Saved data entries
:::::
-- ==== Sys2Proof/Certificates/Slice0/Obligations.lean ====
section
/-! DEFINITION. The statements about the controller that are to be proved: how commands are taken, the laws that every step
keeps, rules of the whole machine, the shared operations, and, for every command, the state it leaves. -/

open Sys2Proof Sys2Proof.Machine

/-! ### Commands and the queue -/

/-- A step carries out the command at the front of the queue with the queue's rest. On an empty queue, which is the
model's choice (log entry 6), one µs passes and the link carries what waits, while core logic is powered. -/
def Obligations.StepRunsFrontCommand : Prop :=
  (∀ (c : Instr) (rest : List Instr) (s : State), s.pending = c :: rest →
      step s = exec c { s with pending := rest }) ∧
    (∀ s : State, s.pending = [] → s.power.core = true →
      step s = .next { s.elapse 10 with link := (s.elapse 10).link.sendAll }) ∧
    ∀ s : State, s.pending = [] → s.power.core = false → step s = .next s

/-- Every command answers a next state, but where its port operation would reach past the capacity of buffer memory
(R1, R97); the stop there is the model's reading (log entry 11). It leaves the queue of commands, the capacity strap (R1)
and what the host has received. -/
def Obligations.EveryCommandAnswers : Prop :=
  ∀ (i : Instr) (s : State),
    (s.pastCapacity i → exec i s = .fault .beyondCapacity) ∧
      (¬s.pastCapacity i →
        ∃ t, exec i s = .next t ∧ t.pending = s.pending ∧ t.capacity = s.capacity ∧
          t.link.delivered = s.link.delivered)

/-! ### Reset -/

/-- The values the spec gives at power-on (R4, R25, R49, R78, R94, R99, R108, R112, R118, R123, R128, R129, R138, R149,
R167, R168): registers and counts, every timer stopped, no request and no work held, the port occupied by memory
initialisation, the link DOWN. -/
def Obligations.ResetValues : Prop :=
  let r := State.reset
  (r.ctl.op = .init ∧ r.ctl.phase = .none ∧ r.ctl.retainedPending = false ∧ r.ctl.deadlineMs = 50 ∧
      r.ctl.deadline = none ∧ r.ctl.record.valid = false ∧ r.ctl.record.sequence = 0) ∧
    (∀ i, r.part i = Partition.freed 0) ∧
    (∀ c, (r.chan c).state = .absent ∧ r.fetchOf c = .empty) ∧
    (r.sched.urgent = { pointer := 15, credit := 0 } ∧ r.sched.bulk = { pointer := 15, credit := 0 }) ∧
    (∀ k, (r.slot k).state = .idle ∧ (r.slot k).stop = .none ∧ (r.slot k).port = .none) ∧
    (∀ q, (r.ring q).state = .absent ∧ (r.ring q).timer = none) ∧
    (r.adminRing.submissionBase = 0 ∧ r.adminRing.completionBase = 0 ∧ r.adminRing.size = 0) ∧
    (r.admin.processor = .idle ∧ r.admin.command = none ∧ r.admin.queue = [] ∧ r.admin.head = 0 ∧ r.admin.tail = 0 ∧
      r.adminFetch = .empty) ∧
    (r.port.holder = .arrayStart ∧ r.port.entryRequest = false ∧ r.port.urgentPointer = 3 ∧ r.port.bulkPointer = 3 ∧
      r.memState = .init) ∧
    (r.refresh.interval = 78 ∧ r.refresh.timer = none ∧ r.refresh.debt = 0 ∧ r.refresh.limit = 4 ∧
      r.refresh.pendingInterval = none ∧ r.refresh.pendingLimit = none) ∧
    (r.scrub.period = 0 ∧ r.scrub.timer = none ∧ r.scrub.pointer = 0 ∧ r.scrub.request = false) ∧
    (r.health.correctable = 0 ∧ r.health.uncorrectable = 0 ∧ r.health.overrun = 0 ∧ r.health.deferral = 0 ∧
      r.health.overflow = 0 ∧ r.health.lines = []) ∧
    (r.monitor.state = .disarmed ∧ r.monitor.periodCode = none ∧ r.monitor.window = 0 ∧ r.monitor.grace = 100 ∧
      r.monitor.elapsed = none ∧ r.monitor.graceLeft = none ∧ r.monitor.beat = 0 ∧ r.monitor.last = .none) ∧
    (r.events.causes = 0 ∧ r.events.detail = .none) ∧
    (r.link.up = false ∧ (∀ g, (r.tag g).state = .free) ∧ (∀ k, r.link.slotRequests.get k = false) ∧
      r.link.slotPointer = 3 ∧ r.link.channelPointer = 15 ∧ r.link.timeoutMs = 10 ∧ r.link.outbound = [] ∧
      r.link.messageEnable = false ∧ r.link.vectors = .one) ∧
    r.time.micros = 0

/-- Every law that a step keeps holds right after power-on. -/
def Obligations.LawsHoldAtReset : Prop :=
  State.reset.MemoryLaw ∧ State.reset.HealthLaw ∧ State.reset.RingLaw ∧ State.reset.RefreshLaw ∧
    State.reset.PartitionLaw ∧ State.reset.RetainedLaw ∧ State.reset.MonitorLaw ∧ State.reset.ChannelLaw ∧
    State.reset.ReferenceLaw ∧ State.reset.EntryLaw

/-! ### Laws that every step keeps -/

/-- Every step keeps buffer memory in its canonical form, which is the model's (log entry 5):
addresses strictly rising, no zero byte listed. -/
def Obligations.MemoryLawKept : Prop := ∀ s t : State, s.MemoryLaw → step s = .next t → t.MemoryLaw

/-- Every step keeps the law of the error address list, at most eight lines and never the same line twice (R124), and
the ranges of the five counters (R123). -/
def Obligations.HealthLawKept : Prop := ∀ s t : State, s.HealthLaw → step s = .next t → t.HealthLaw

/-- Every step keeps the law that the unconsumed entries of a completion ring never exceed its size (R81). -/
def Obligations.RingLawKept : Prop := ∀ s t : State, s.RingLaw → step s = .next t → t.RingLaw

/-- Every step keeps the law that the refresh debt never exceeds the limit in force plus one (R114), with what keeps
it. -/
def Obligations.RefreshLawKept : Prop := ∀ s t : State, s.RefreshLaw → step s = .next t → t.RefreshLaw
:::::
◆ Exercise goal ◆
Copy every line above in which the string "buffer" shows up.

◆ Output for this exercise ◆
/-- Every command answers a next state, but where its port operation would reach past the capacity of buffer memory
/-- Every step keeps buffer memory in its canonical form, which is the model's (log entry 5):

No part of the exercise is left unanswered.